画像: 4K8Kの高精細映像は、いいサウンドと一緒に楽しむべきだ。映像配信高度化機構の検証実験に参加して、そのことを痛感した:麻倉怜士のいいもの研究所 レポート30

 草間彌生さんのドキュメンタリーは、本人の存在感が圧巻。当然絵も凄いのだけれど、それに増して音楽も音場も凄かった。とても完成度が高いですね。彼女のポップな作風と色に負けないくらい印象的な音楽で(この番組のために作ったとか)、上方向からドラムが聞こえるなどの演出も面白い。ドキュメンタリーの音として、ひとつのあるべき姿です。

 『第九』のような番組は現場の臨場感を音でどうやって再現するかがテーマになりますが、ドキュメンタリーは違います。草間さんの凄いパワーに対抗するためには、ドラムが後ろから鳴るような派手な演出も必要でしょう。また林原めぐみさんのMCも、聴きやすくて耳に心地よいと聴きました。

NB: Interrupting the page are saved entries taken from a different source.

-- ==== Sys2Proof/Machine/Fabric.lean ====
section
/-!
DEFINITION. Operations of the grates, their queues and the edge ports, which the hot and warm commands share (R113 to R146,
R237 to R239, R486).
-/
namespace Sys2Proof.Machine

/-! ### Sites, grates and edge ports -/

/-- A grate, a unit and an edge port beyond their registers. -/
def State.grate (s : State) (g : Nat) : Grate := mget (fun _ => Grate.init) s.hearth.grates g
def State.unit (s : State) (u : Nat) : HUnit := mget (fun _ => HUnit.init) s.hearth.units u
def State.edge (s : State) (k : Nat) : EdgePort := mget (fun _ => EdgePort.init) s.hearth.edges k

/-- The state with a grate, a unit or an edge port replaced. -/
def State.setGrate (s : State) (g : Nat) (x : Grate) : State :=
  { s with hearth := { s.hearth with grates := mput (fun _ => Grate.init) s.hearth.grates g x } }
def State.setUnit (s : State) (u : Nat) (x : HUnit) : State :=
  { s with hearth := { s.hearth with units := mput (fun _ => HUnit.init) s.hearth.units u x } }
def State.setEdge (s : State) (k : Nat) (x : EdgePort) : State :=
  { s with hearth := { s.hearth with edges := mput (fun _ => EdgePort.init) s.hearth.edges k x } }

/-- GRATE_CFG.MODE and UNIT_CFG.MODE. -/
def State.grMode (s : State) (g : Nat) : Nat := s.getF (grCfg_Mode g)
def State.unitMode (s : State) (u : Nat) : Nat := s.getF (hrtUnitCfg_Mode u)

/-- A grate that runs in relay mode: its course is disabled, or the image does not map it (R116, R202). -/
def State.relay (s : State) (g : Nat) : Bool := s.courseOff (courseOf g) || s.grMode g == 3

/-- The kinds of edge port, and the key of a port (R201). -/
def edgeIngest (course : Nat) : Nat := course
def edgeTrg (course : Nat) : Nat := 32 + course
def edgeWest (course : Nat) : Nat := 64 + course
def edgeEast (course : Nat) : Nat := 96 + course
def edgeCross (xp : Nat) : Nat := 128 + xp

/-- The site whose grate an edge port joins (R114). -/
def edgeSite (key : Nat) : Nat :=
  let i := key % 32
  if key / 32 = 0 ∨ key / 32 = 2 then 12 * i
  else if key / 32 = 1 ∨ key / 32 = 3 then 12 * i + 11
  else if i < 12 then i else 288 + (i - 12)

/-- A delayed effect that lands d running cycles from now. -/
def State.after (s : State) (d : Nat) (a : Act) : State :=
  { s with hearth := { s.hearth with flights := s.hearth.flights ++ [⟨s.hcyc + d, a⟩] } }

/-! ### Time in the schedule (R96, R121, R151) -/

/-- The phase of a tick under an epoch and a period 2^plog. -/
def State.phaseAt (s : State) (epoch plog tick : Nat) : Nat :=
  (((tick : Int) - mget (fun _ => 0) s.hearth.t0s epoch) % (2 ^ plog : Nat)).toNat

/-- The ticks from T0 of an epoch to a tick, modulo 2^58. -/
def State.sinceT0 (s : State) (epoch tick : Nat) : Nat :=
  (((tick : Int) - mget (fun _ => 0) s.hearth.t0s epoch) % (2 ^ 58 : Nat)).toNat

/-- The entry that a grate uses k cycles from now. -/
def State.grEntry (s : State) (g k : Nat) : Nat :=
  let c := s.frc.toNat + k
  64 * s.phaseAt (s.getF (grCfg_Epoch g)) (s.getF (grCfg_Plog g)) (c / 64) + c % 64

/-- A word of a grate's slot table as stored. -/
def Grate.slotWord (g : Grate) (input entry : Nat) : Nat :=
  bitsAt (mget (fun _ => 0) g.tab (64 * input + entry / 16)).toNat (16 * (entry % 16)) 16

/-- The output mask that takes effect: none in slot 63, and no port P2 or P3 at a CU (R113, R123). -/
def slotMask (g : Grate) (site input entry : Nat) : Nat :=
  if entry % 64 = 63 then 0
  else
    let m := g.slotWord input entry % 2048
    if isMu site then m else m &&& 0x73F

/-- The steering operation, a bit of the fire table, and the word of a queue (the table words). -/
def Grate.steerOp (g : Grate) : Nat := bitsAt (mget (fun _ => 0) g.tab 1024).toNat 0 2
def Grate.fires (g : Grate) (entry : Nat) : Bool :=
  (mget (fun _ => 0) g.tab (1025 + entry / 256)).toNat.testBit (entry % 256)
def Grate.qWord (g : Grate) (q : Nat) : Nat :=
  bitsAt (mget (fun _ => 0) g.tab (2048 + q / 8)).toNat (32 * (q % 8)) 32

/-- The fields of a queue word. -/
def qwCredited (w : Nat) : Bool := w.testBit 31
def qwCheckOnly (w : Nat) : Bool := w.testBit 30
def qwInit (w : Nat) : Nat := bitsAt w 20 10
def qwSite (w : Nat) : Nat := bitsAt w 11 9
def qwInput (w : Nat) : Nat := bitsAt w 7 4

/-- A queue of a grate: 0 to 3 IQ, 4 to 7 OQ, 8 SD0, 9 SD1, 10 SC, 11 SO0, 12 SO1. -/
def Grate.queue (g : Grate) (q : Nat) : Queue := mget (fun _ => Queue.init) g.queues q
def Grate.setQueue (g : Grate) (q : Nat) (x : Queue) : Grate :=
  { g with queues := mput (fun _ => Queue.init) g.queues q x }

/-- The depth of a queue by R130. -/
def State.qDepth (s : State) (site q : Nat) : Nat :=
  if q < 8 then (if s.unitMode site = 1 then 16 else 64) else if q < 11 then 16 else 2

/-! ### Faults (R111, R143, R237 to R239) -/

/-- The location record of R237. -/
def State.location (s : State) (site kind code input queue bank bundle epoch mode : Nat) : BitVec 128 :=
  BitVec.ofNat 128 (s.tick % 2 ^ 58 * 2 ^ 70 + s.cycle * 2 ^ 64 + bundle % 1024 * 2 ^ 54 + epoch % 16 * 2 ^ 50 + bank % 32 * 2 ^ 45
    + queue % 16 * 2 ^ 41 + input % 16 * 2 ^ 37 + kind * 2 ^ 35 + s.vcourse (courseOf site) * 2 ^ 30 + courseOf site * 2 ^ 25
    + columnOf site * 2 ^ 21 + mode * 2 ^ 8 + code)

/-- The rank of an instance among those of one source and one cycle (R390). -/
def locRank (site kind : Nat) : Nat := site * 4 + kind

/-- Whether FAULT_INFO takes a new fault: FAULT is 0, or it was captured in this cycle and the new code goes before it
(R239). -/
def infoTakes (fault sameCycle : Bool) (old new : Nat) : Bool :=
  !fault || (sameCycle && ((isIntegrityCode new && !isIntegrityCode old)
    || (isIntegrityCode new == isIntegrityCode old && decide (new < old))))

/-- A fault of a grate (KIND 2), or of an edge port through the grate of its column (KIND 3), under the entry in use. -/
def State.grFaultK (s : State) (g kind code input queue epoch bundle : Nat) : State :=
  let x := s.grate g
  let s1 := if infoTakes (s.flag (grStatus_Fault g)) (x.faultCyc == s.cyc + 1) (s.getF (grFaultInfo0_Code g)) code then
      let t := ((s.setWord (grFaultInfo0 g) (BitVec.ofNat 32 (code * 2 ^ 24 + bundle % 1024 * 2 ^ 14 + input % 16 * 2 ^ 10
        + queue % 16 * 2 ^ 6))).setWord (grFaultInfo1 g) (BitVec.ofNat 32 s.tick))
      t.setGrate g { x with faultCyc := s.cyc + 1 }
    else s
  (s1.raise (grStatus_Fault g)).assertSrc (32 + code)
    (s.location g kind code input queue 0 bundle epoch (s.grMode g)) (locRank g kind)

/-- A fault of a grate. A fault that no crossbar input brings about (STEER_EMPTY, SEQ_MISMATCH, EPOCH_MIX, a fire-table or output-queue
word) is given INPUT 0xF, and SEQ_MISMATCH the queue of SC, since the rules name no value there (DESIGN CHOICE, log entry 86). -/
def State.grFault (s : State) (g code input queue : Nat) : State :=
  s.grFaultK g 2 code input queue (s.getF (grCfg_Epoch g)) (s.grEntry g 0)

/-- The first grate beyond relay grates that a crossing port's token meets, and how many relays lie before it: n courses are
left in the direction of the input. -/
def State.firstGrate (s : State) (input site : Nat) : Nat → Nat × Nat
  | 0 => (site, 0)
  | n + 1 =>
    if s.relay site then
      let r := s.firstGrate input (if input = 2 then site + 12 else site - 12) n
      (r.1, r.2 + 1)
    else (site, 0)

/-- The site whose region and schedule an edge port has: a crossing port behind relay grates belongs to the mapped course nearest its
edge (R115). -/
def State.portSite (s : State) (k : Nat) : Nat :=
  if k / 32 = 4 then (s.firstGrate (if edgeSite k < 12 then 2 else 3) (edgeSite k) 24).1 else edgeSite k

/-- INPUT of an edge port's fault: 0 west and 1 east (R237). A crossing port, south or north, has neither, and is given 0 (DESIGN
CHOICE, log entry 87). -/
def portInput (k : Nat) : Nat := if k / 32 = 1 ∨ k / 32 = 3 then 1 else 0

/-- A fault of an edge port, reported through the grate of its column with QUEUE 0xF (R237, R238). -/
def State.portFault (s : State) (k code : Nat) : State :=
  let p := s.portSite k
  s.grFaultK (edgeSite k) 3 code (portInput k) 0xF (s.getF (grCfg_Epoch p)) (s.grEntry p 0)

/-- A fault of a unit: its code, the AG or port, the lowest bank, the queue, and the bundle at fault. -/
def State.unitFault (s : State) (u code port bank queue bundle : Nat) : State :=
  let x := s.unit u
  let s1 := if infoTakes (s.flag (hrtUnitStatus_Fault u)) (x.faultCyc == s.cyc + 1) (s.getF (hrtFaultInfo0_Code u)) code then
      let t := ((s.setWord (hrtFaultInfo0 u) (BitVec.ofNat 32 (code * 2 ^ 24 + bundle % 1024 * 2 ^ 14 + bank % 32 * 2 ^ 9
        + port % 4 * 2 ^ 7))).setWord (hrtFaultInfo1 u) (BitVec.ofNat 32 s.tick))
      t.setUnit u { x with faultCyc := s.cyc + 1 }
    else s
  (s1.raise (hrtUnitStatus_Fault u)).assertSrc (32 + code)
    (s.location u (b2n (isMu u)) code port queue bank bundle (s.getF (hrtUnitCfg_Epoch u)) (s.unitMode u))
    (locRank u (b2n (isMu u)))

/-- A correctable or uncorrectable table word of a grate, with the queue whose word it is (R144). -/
def State.tblCheck (s : State) (g : Nat) (e : Ecc) (input queue : Nat) : State :=
  match e with
  | .clean => s
  | .corrected => (s.bump (grTblCeF g) 1).hearthCe 1
  | .uncorrectable => (s.bump (grTblUeF g) 1).grFault g 0x19 input queue

/-- The check that an event meets: the one named, or an injection of FLT.INJ at the site (R405). -/
def State.checked (s : State) (code site : Nat) (e : Ecc) : Ecc × State :=
  let r := s.takeInj (32 + code) site
  if r.1 = 1 then (.corrected, r.2) else if r.1 = 2 then (.uncorrectable, r.2) else (e, r.2)

/-- The checks that the words of one read meet: the errors named, and one more that an injection brings (R405). -/
def State.checkedWords (s : State) (code site : Nat) (e : WordErrs) : WordErrs × State :=
  let r := s.takeInj (32 + code) site
  if r.1 = 1 then ({ e with ce := e.ce + 1 }, r.2) else if r.1 = 2 then ({ e with ue := e.ue + 1 }, r.2) else (e, r.2)

/-- The error that a list names for a key. -/
def errAt : List (Nat × Ecc) → Nat → Ecc
  | [], _ => .clean
  | (k, e) :: es, i => if k = i then e else errAt es i

/-- The word of a sending queue of a unit or steering unit is used: whether it acts as depth 0 (R144). -/
def State.outCheck (s : State) (site q : Nat) (e : Ecc) : Bool × State := (e == .uncorrectable, s.tblCheck site e 0xF q)

/-! ### Credits (R133, R136) -/

/-- Keys of senders: a crossbar input of a site, or an edge port. -/
def senderUnit (site input : Nat) : Nat := 16 * site + input
def senderEdge (key : Nat) : Nat := 4800 + key

/-- The site at which a sender's route begins. -/
def senderSite (k : Nat) : Nat := if k < 4800 then k / 16 else edgeSite (k - 4800)

/-- Grates on the way between two sites, both counted. -/
def hops (a b : Nat) : Nat :=
  ((courseOf a : Int) - courseOf b).natAbs + ((columnOf a : Int) - columnOf b).natAbs + 1

/-- A credit starts back from a site to a sender: 2 cycles per grate. -/
def State.creditBack (s : State) (site sender : Nat) : State :=
  { s with hearth := { s.hearth with credits := s.hearth.credits ++ [(sender, s.hcyc + 2 * hops site (senderSite sender))] } }

/-- A receiving queue with a word gives back the credit of a token that left it. A route from an edge port is named by the
token (log entry 21). -/
def State.giveCredit (s : State) (site word : Nat) (t : Token) : State :=
  if !qwCredited word then s
  else if qwSite word = 0x1FF then
    match t.port with
    | some k => s.creditBack site (senderEdge k)
    | none => s
  else s.creditBack site (senderUnit (qwSite word) (qwInput word))

/-! ### Queue heads (R137) -/

/-- A token has reached the head of an input queue: a MARK sets the queue's epoch, and a token of another epoch is poisoned and
recorded. -/
def State.headFix (s : State) (site q : Nat) : State :=
  let g := s.grate site
  let x := g.queue q
  match x.toks with
  | [] => s
  | t :: ts =>
    if !(decide (q < 4) || (decide (8 ≤ q) && decide (q ≤ 10))) then s
    else if t.mark then s.setGrate site (g.setQueue q { x with epoch := t.epoch })
    else if t.epoch = x.epoch then s
    else
      ((s.setGrate site (g.setQueue q { x with toks := { t with poison := true } :: ts })).bump (grEpochErrF site) 1).grFaultK
        site 2 0x16 0xF q x.epoch (s.grEntry site 0)

/-- A token joins the tail of a queue. -/
def State.push (s : State) (site q : Nat) (t : Token) : State :=
  let g := s.grate site
  let x := g.queue q
  let s1 := s.setGrate site (g.setQueue q { x with toks := x.toks ++ [t] })
  if x.toks = [] then s1.headFix site q else s1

 スカパーJSATが試験制作した『ブラスアンサンブル・ゼロ』もたいへん感心しました。こういった音の聴き方を現場で体験したいと思ったくらいです。臨場感が豊かで、音像感も方向感もしっかり再現できているし、何より演奏が上手い。広がりのある演出を加えたバージョンと、フロントサイドに集中したバージョンの2種類の音作りがされていましたが、音的にはフロント集中型の濃密さ、緻密さがよかったですね。

 聞いたところでは、トップスピーカーをどう使うかでもこの演出の違いがでてくるそうです。多くの人にきいてもらう劇場と、数名で楽しむホームシアターでもそれぞれ演出の向き、不向きがでてくるでしょうし、今後はそういった用途に応じたドルビーアトモス変換も模索して欲しいと思いました。

 今回の試聴を通して、改めて4K8Kの高品位映像は、きちんとした音と一緒に楽しんでこそ、トータルな感動性が得られるということを実感しました。ぜひこの体験を、8Kテレビを買おうという人みんなに届けてもらいたい。4K8Kの高精細感と音の高臨場感はホームシアターでこそ活きます。

 繰り返しますが、ここまで作り込んでいる音が、ユーザーに届けられていないのは問題です。8Kについては家庭用レコーダーも開発されているはずですから、近い将来それらがホームシアターのソース機器として活躍するでしょう。その時はぜひ22.2chまで楽しめる(ドルビーアトモス変換で)、AVセンターが登場することを切望します。